1.       Nas sociedades menos desiguais em consideração no gráfico, apenas o subgrupo das mais ricas se perfila do lado que percepciona poucos problemas de corrupção. Em suma: Tanto ou mais do que o índice Gini, também o PIB per capita deverá ter peso significativo nas condições societais que favorecem a corrupção. Atesta-o o facto de nenhuma das sociedades mais ricas ricas ter na corrupção a percepção de um problema tão relevante quanto sucede nas sociedades mais pobres.

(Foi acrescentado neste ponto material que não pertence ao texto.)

@[simp] theorem State.serveOpen_frame (s : State) (b : BeamNo) :
    (s.serveOpen b).clock = s.clock ∧ (s.serveOpen b).handed = s.handed ∧ (s.serveOpen b).registry = s.registry ∧
    (s.serveOpen b).access = s.access ∧ (s.serveOpen b).pool = s.pool ∧ (s.serveOpen b).downlink = s.downlink ∧
    (s.serveOpen b).cranes = s.cranes ∧ (s.serveOpen b).reefer = s.reefer ∧ (s.serveOpen b).settings = s.settings ∧
    (s.serveOpen b).pending = s.pending := by
  simp only [State.serveOpen] <;> (repeat' split) <;> simp

@[simp] theorem State.trySweep_frame (s : State) (h : HeadNo) :
    (s.trySweep h).clock = s.clock ∧ (s.trySweep h).links = s.links ∧ (s.trySweep h).handed = s.handed ∧
    (s.trySweep h).registry = s.registry ∧ (s.trySweep h).access = s.access ∧ (s.trySweep h).pool = s.pool ∧
    (s.trySweep h).downlink = s.downlink ∧ (s.trySweep h).cranes = s.cranes ∧ (s.trySweep h).reefer = s.reefer ∧
    (s.trySweep h).settings = s.settings ∧ (s.trySweep h).pending = s.pending := by
  simp only [State.trySweep] <;> (repeat' split) <;> simp

@[simp] theorem State.becameIdle_frame (s : State) (b : BeamNo) :
    (s.becameIdle b).clock = s.clock ∧ (s.becameIdle b).handed = s.handed ∧ (s.becameIdle b).registry = s.registry ∧
    (s.becameIdle b).access = s.access ∧ (s.becameIdle b).pool = s.pool ∧ (s.becameIdle b).downlink = s.downlink ∧
    (s.becameIdle b).cranes = s.cranes ∧ (s.becameIdle b).reefer = s.reefer ∧ (s.becameIdle b).settings = s.settings ∧
    (s.becameIdle b).pending = s.pending := by
  simp only [State.becameIdle] <;> (repeat' split) <;> simp

@[simp] theorem State.raiseLost_frame (s : State) (b : BeamNo) (r : LossReason) :
    (s.raiseLost b r).clock = s.clock ∧ (s.raiseLost b r).handed = s.handed ∧ (s.raiseLost b r).registry = s.registry ∧
    (s.raiseLost b r).access = s.access ∧ (s.raiseLost b r).beamCtl = s.beamCtl ∧ (s.raiseLost b r).pool = s.pool ∧
    (s.raiseLost b r).downlink = s.downlink ∧ (s.raiseLost b r).cranes = s.cranes ∧
    (s.raiseLost b r).reefer = s.reefer ∧ (s.raiseLost b r).settings = s.settings ∧
    (s.raiseLost b r).pending = s.pending := by
  simp only [State.raiseLost] <;> (repeat' split) <;> simp

@[simp] theorem State.closeBeam_frame (s : State) (b : BeamNo) (r : Option LossReason) :
    (s.closeBeam b r).clock = s.clock ∧ (s.closeBeam b r).handed = s.handed ∧ (s.closeBeam b r).registry = s.registry ∧
    (s.closeBeam b r).access = s.access ∧ (s.closeBeam b r).pool = s.pool ∧ (s.closeBeam b r).downlink = s.downlink ∧
    (s.closeBeam b r).cranes = s.cranes ∧ (s.closeBeam b r).reefer = s.reefer ∧
    (s.closeBeam b r).settings = s.settings ∧ (s.closeBeam b r).pending = s.pending := by
  simp only [State.closeBeam] <;> (repeat' split) <;> simp

@[simp] theorem State.burstEnded_frame (s : State) (b : BeamNo) (l : LinkNo) :
    (s.burstEnded b l).clock = s.clock ∧ (s.burstEnded b l).handed = s.handed ∧
    (s.burstEnded b l).registry = s.registry ∧ (s.burstEnded b l).access = s.access ∧
    (s.burstEnded b l).pool = s.pool ∧ (s.burstEnded b l).downlink = s.downlink ∧
    (s.burstEnded b l).cranes = s.cranes ∧ (s.burstEnded b l).reefer = s.reefer ∧
    (s.burstEnded b l).settings = s.settings ∧ (s.burstEnded b l).pending = s.pending := by
  simp only [State.burstEnded] <;> (repeat' split) <;> simp

@[simp] theorem State.endBurst_frame (s : State) (b : BeamNo) (u : Burst) (o : Nat → FrameOutcome) :
    (s.endBurst b u o).clock = s.clock ∧ (s.endBurst b u o).handed = s.handed ∧
    (s.endBurst b u o).registry = s.registry ∧ (s.endBurst b u o).access = s.access ∧
    (s.endBurst b u o).reefer = s.reefer ∧ (s.endBurst b u o).settings = s.settings ∧
    (s.endBurst b u o).pending = s.pending := by
  simp only [State.endBurst] <;> (repeat' split) <;> simp

@[simp] theorem State.forcedReturn_frame (s : State) (b : BeamNo) (u : Burst) :
    (s.forcedReturn b u).clock = s.clock ∧ (s.forcedReturn b u).handed = s.handed ∧
    (s.forcedReturn b u).registry = s.registry ∧ (s.forcedReturn b u).access = s.access ∧
    (s.forcedReturn b u).coverage = s.coverage ∧ (s.forcedReturn b u).reefer = s.reefer ∧
    (s.forcedReturn b u).settings = s.settings ∧ (s.forcedReturn b u).pending = s.pending := by
  simp only [State.forcedReturn] <;> (repeat' split) <;> simp

@[simp] theorem State.loseBeam_frame (s : State) (b : BeamNo) (g : SegNo) (r : LossReason) :
    (s.loseBeam b g r).clock = s.clock ∧ (s.loseBeam b g r).handed = s.handed ∧
    (s.loseBeam b g r).registry = s.registry ∧ (s.loseBeam b g r).access = s.access ∧
    (s.loseBeam b g r).pool = s.pool ∧ (s.loseBeam b g r).downlink = s.downlink ∧
    (s.loseBeam b g r).cranes = s.cranes ∧ (s.loseBeam b g r).reefer = s.reefer ∧
    (s.loseBeam b g r).settings = s.settings ∧ (s.loseBeam b g r).pending = s.pending := by
  simp only [State.loseBeam] <;> (repeat' split) <;> simp

@[simp] theorem State.cellLost_frame (s : State) (h : HeadNo) (g : SegNo) (r : LossReason) :
    (s.cellLost h g r).clock = s.clock ∧ (s.cellLost h g r).handed = s.handed ∧
    (s.cellLost h g r).registry = s.registry ∧ (s.cellLost h g r).access = s.access ∧
    (s.cellLost h g r).pool = s.pool ∧ (s.cellLost h g r).downlink = s.downlink ∧
    (s.cellLost h g r).cranes = s.cranes ∧ (s.cellLost h g r).reefer = s.reefer ∧
    (s.cellLost h g r).settings = s.settings ∧ (s.cellLost h g r).pending = s.pending := by
  simp only [State.cellLost] <;> (repeat' split) <;> simp

@[simp] theorem State.sample_frame (s : State) (h : HeadNo) (g : SegNo) (m k : Nat) (c : Fin 24) :
    (s.sample h g m k c).clock = s.clock ∧ (s.sample h g m k c).handed = s.handed ∧
    (s.sample h g m k c).registry = s.registry ∧ (s.sample h g m k c).access = s.access ∧
    (s.sample h g m k c).settings = s.settings ∧ (s.sample h g m k c).pending = s.pending := by
  simp only [State.sample] <;> (repeat' split) <;> simp

@[simp] theorem State.burstSample_frame (s : State) (b : BeamNo) (g : Option SegNo) (x y : Nat) :
    (s.burstSample b g x y).clock = s.clock ∧ (s.burstSample b g x y).handed = s.handed ∧
    (s.burstSample b g x y).registry = s.registry ∧ (s.burstSample b g x y).access = s.access ∧
    (s.burstSample b g x y).settings = s.settings ∧ (s.burstSample b g x y).pending = s.pending := by
  simp only [State.burstSample] <;> (repeat' split) <;> simp

@[simp] theorem State.raiseHeadState_frame (s : State) (h : HeadNo) :
    (s.raiseHeadState h).clock = s.clock ∧ (s.raiseHeadState h).handed = s.handed ∧
    (s.raiseHeadState h).registry = s.registry ∧ (s.raiseHeadState h).access = s.access ∧
    (s.raiseHeadState h).coverage = s.coverage ∧ (s.raiseHeadState h).beamCtl = s.beamCtl ∧
    (s.raiseHeadState h).pool = s.pool ∧ (s.raiseHeadState h).downlink = s.downlink ∧
    (s.raiseHeadState h).cranes = s.cranes ∧ (s.raiseHeadState h).reefer = s.reefer ∧
    (s.raiseHeadState h).settings = s.settings ∧ (s.raiseHeadState h).pending = s.pending := by
  simp only [State.raiseHeadState] <;> (repeat' split) <;> simp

2.       Em segundo lugar, também parece revestir alguma importância as diferenças de tradição política, designadamente no que repercutem na cultura de organização do Estado. Com excepção da Estónia, todos os países do Leste outrora socialista, sejam muito ou pouco desiguais, obtêm sempre níveis de percepção de corrupção medíocres, ainda que de forma mais pronunciada quando são mais desiguais.

O caso português

O caso Português, como o Espanhol, acompanha a correlação atrás apontada de que as sociedades mais desiguais, como é o caso de ambas, tendem a queixar-se mais de corrupção do que sociedade menos desiguais. Em todo o caso, mesmo seguindo esta correlação, Portugal e Espanha registam índices de percepção de corrupção muito melhores do que países com sociedades identicamente desiguais, como a Letónia, a Lituânia, a Bulgária, a Roménia, mas bastante mais pobres e com uma cultura de organização do Estado recentemente transformada. Ainda há o caso grego, a que se deveria juntar ainda o italiano, onde a percepção de corrupção é, e sempre foi, elevadíssima.

O caso Português até revela um desempenho bastante razoável em termos de percepção de corrupção. Tem níveis de percepção de corrupção muito próximos de países com Espanha, França, até Bélgica, podendo considerar-se estar no meio da tabela, entre os países tidos em consideração no gráfico (14 com melhor desempenho, 11 com pior desempenho). Este é um resultado interessante, até surpreendente, tratando-se Portugal de um país que acumula elevada desigualdade com baixo PIB per capita, duas variáveis a que é sensível a percepção de corrupção. Aliás, a partir de dados de 2011, é fácil verificar que, à excepção uma vez mais da Estónia, entre os países considerados, nenhum país mais pobre tem melhor desempenho em termos de percepção de corrupção.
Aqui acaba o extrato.